## PROBLEM
Give the number of lines below with "rounded" in them, leaving out anything else.

======== DATA FOR ANALYSIS

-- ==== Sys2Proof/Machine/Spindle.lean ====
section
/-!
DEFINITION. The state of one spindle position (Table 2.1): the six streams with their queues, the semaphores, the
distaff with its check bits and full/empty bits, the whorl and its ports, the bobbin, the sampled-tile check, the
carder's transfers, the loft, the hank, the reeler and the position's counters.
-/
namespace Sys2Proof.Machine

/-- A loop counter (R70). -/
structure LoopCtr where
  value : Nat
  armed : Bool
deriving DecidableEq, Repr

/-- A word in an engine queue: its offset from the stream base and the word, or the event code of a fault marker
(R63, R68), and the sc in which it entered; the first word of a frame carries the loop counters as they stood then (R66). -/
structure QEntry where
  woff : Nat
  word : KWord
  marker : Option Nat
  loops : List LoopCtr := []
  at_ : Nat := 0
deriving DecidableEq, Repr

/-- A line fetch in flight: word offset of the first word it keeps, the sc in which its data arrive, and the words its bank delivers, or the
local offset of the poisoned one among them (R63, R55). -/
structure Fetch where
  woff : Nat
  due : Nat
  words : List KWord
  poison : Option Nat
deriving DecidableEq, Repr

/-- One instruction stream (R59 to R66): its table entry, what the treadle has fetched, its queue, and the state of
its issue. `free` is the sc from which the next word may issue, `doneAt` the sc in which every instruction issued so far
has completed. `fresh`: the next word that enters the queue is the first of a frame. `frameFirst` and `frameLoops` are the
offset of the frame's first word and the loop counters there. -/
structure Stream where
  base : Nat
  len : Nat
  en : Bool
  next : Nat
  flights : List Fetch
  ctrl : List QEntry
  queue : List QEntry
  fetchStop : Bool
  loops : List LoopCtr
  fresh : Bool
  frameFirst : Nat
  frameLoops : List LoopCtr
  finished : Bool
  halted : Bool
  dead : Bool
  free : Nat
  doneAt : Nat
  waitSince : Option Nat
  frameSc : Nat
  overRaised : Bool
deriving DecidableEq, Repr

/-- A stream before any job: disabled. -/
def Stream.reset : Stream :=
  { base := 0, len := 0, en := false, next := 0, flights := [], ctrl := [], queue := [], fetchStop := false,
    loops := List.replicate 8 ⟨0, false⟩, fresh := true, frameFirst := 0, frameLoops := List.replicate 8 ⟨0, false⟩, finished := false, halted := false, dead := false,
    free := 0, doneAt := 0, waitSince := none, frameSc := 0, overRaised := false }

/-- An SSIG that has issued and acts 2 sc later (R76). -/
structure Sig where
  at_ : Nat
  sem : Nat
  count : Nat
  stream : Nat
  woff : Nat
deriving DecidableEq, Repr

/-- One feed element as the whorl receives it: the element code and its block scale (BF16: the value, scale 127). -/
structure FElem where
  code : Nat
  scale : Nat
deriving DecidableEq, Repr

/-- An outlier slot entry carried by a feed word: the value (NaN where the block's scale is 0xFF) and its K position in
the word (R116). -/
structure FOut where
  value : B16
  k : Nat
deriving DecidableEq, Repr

================
======== DATA FOR ANALYSIS

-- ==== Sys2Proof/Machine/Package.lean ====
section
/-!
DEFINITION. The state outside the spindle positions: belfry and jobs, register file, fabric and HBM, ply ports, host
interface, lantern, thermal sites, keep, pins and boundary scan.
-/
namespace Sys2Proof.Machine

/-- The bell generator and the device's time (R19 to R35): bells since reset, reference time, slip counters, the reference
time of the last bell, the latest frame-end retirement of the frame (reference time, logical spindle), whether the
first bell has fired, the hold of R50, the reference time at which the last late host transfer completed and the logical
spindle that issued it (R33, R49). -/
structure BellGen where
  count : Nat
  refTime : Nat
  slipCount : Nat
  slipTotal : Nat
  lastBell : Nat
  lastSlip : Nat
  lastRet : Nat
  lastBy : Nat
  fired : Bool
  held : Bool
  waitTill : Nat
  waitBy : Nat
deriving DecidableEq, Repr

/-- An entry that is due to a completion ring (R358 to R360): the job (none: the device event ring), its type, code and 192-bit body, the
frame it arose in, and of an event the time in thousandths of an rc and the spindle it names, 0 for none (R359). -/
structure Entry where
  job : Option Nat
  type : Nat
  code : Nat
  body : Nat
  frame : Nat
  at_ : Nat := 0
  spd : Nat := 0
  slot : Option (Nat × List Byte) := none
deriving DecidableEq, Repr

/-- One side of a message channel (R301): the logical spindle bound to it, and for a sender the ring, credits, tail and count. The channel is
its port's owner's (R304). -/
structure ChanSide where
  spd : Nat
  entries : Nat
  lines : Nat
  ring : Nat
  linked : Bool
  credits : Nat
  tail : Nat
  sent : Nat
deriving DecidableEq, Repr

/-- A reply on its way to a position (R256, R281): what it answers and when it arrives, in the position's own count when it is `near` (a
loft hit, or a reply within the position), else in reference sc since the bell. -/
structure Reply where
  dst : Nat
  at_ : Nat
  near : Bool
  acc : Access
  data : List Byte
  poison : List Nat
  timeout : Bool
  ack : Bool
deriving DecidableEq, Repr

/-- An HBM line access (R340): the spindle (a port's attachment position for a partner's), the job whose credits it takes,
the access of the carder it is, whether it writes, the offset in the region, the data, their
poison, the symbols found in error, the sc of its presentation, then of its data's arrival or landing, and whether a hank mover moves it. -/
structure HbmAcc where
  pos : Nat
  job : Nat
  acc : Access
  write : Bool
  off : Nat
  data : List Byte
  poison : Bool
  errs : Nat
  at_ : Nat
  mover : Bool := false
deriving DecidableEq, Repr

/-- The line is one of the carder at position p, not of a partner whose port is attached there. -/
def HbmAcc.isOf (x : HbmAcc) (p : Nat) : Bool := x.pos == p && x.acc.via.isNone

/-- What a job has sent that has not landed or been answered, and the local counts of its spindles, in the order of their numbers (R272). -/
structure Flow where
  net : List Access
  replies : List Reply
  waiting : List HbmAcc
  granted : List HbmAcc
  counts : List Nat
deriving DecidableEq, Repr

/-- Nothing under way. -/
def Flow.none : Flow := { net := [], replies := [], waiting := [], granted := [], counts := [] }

================
======== DATA FOR ANALYSIS

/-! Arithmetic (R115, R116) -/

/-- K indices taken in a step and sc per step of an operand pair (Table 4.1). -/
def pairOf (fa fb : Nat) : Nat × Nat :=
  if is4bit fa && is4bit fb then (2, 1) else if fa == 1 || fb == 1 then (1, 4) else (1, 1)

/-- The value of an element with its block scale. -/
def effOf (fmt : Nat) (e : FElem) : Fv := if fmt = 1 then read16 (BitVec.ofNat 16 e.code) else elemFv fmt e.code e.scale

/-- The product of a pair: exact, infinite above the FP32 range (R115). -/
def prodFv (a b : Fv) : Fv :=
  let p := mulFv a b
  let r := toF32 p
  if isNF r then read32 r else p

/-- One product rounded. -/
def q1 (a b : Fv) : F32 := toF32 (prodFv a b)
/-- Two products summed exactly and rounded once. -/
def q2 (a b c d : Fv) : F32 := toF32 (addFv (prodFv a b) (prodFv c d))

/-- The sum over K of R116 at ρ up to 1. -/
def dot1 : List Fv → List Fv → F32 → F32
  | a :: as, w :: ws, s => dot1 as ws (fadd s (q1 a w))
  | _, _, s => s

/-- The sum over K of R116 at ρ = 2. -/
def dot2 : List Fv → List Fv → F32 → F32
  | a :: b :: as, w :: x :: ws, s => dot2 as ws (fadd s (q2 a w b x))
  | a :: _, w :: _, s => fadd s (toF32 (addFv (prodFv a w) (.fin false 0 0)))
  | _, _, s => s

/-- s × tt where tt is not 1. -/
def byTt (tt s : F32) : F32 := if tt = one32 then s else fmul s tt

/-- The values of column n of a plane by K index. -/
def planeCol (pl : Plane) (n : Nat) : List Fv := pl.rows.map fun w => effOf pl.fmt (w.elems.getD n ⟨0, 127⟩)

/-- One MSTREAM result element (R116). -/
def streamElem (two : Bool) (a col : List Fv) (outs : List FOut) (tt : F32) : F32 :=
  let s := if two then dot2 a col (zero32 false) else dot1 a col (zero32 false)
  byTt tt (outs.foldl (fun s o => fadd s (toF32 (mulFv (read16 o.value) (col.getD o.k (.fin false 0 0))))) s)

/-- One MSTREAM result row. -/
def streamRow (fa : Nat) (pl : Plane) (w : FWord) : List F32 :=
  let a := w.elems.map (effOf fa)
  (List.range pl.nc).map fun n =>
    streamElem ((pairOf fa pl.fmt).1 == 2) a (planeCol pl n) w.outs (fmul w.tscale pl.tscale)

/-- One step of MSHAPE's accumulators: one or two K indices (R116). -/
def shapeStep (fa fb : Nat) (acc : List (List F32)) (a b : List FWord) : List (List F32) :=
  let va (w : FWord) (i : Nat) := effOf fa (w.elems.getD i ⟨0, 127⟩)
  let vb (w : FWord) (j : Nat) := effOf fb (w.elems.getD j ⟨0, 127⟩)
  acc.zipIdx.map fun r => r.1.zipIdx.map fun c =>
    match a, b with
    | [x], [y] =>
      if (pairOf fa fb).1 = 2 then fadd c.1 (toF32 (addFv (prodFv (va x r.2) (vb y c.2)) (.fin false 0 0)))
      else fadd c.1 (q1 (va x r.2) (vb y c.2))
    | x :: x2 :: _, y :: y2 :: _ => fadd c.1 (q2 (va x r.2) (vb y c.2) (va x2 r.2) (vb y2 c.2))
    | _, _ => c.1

================

## RESPONSE TO THIS TASK
2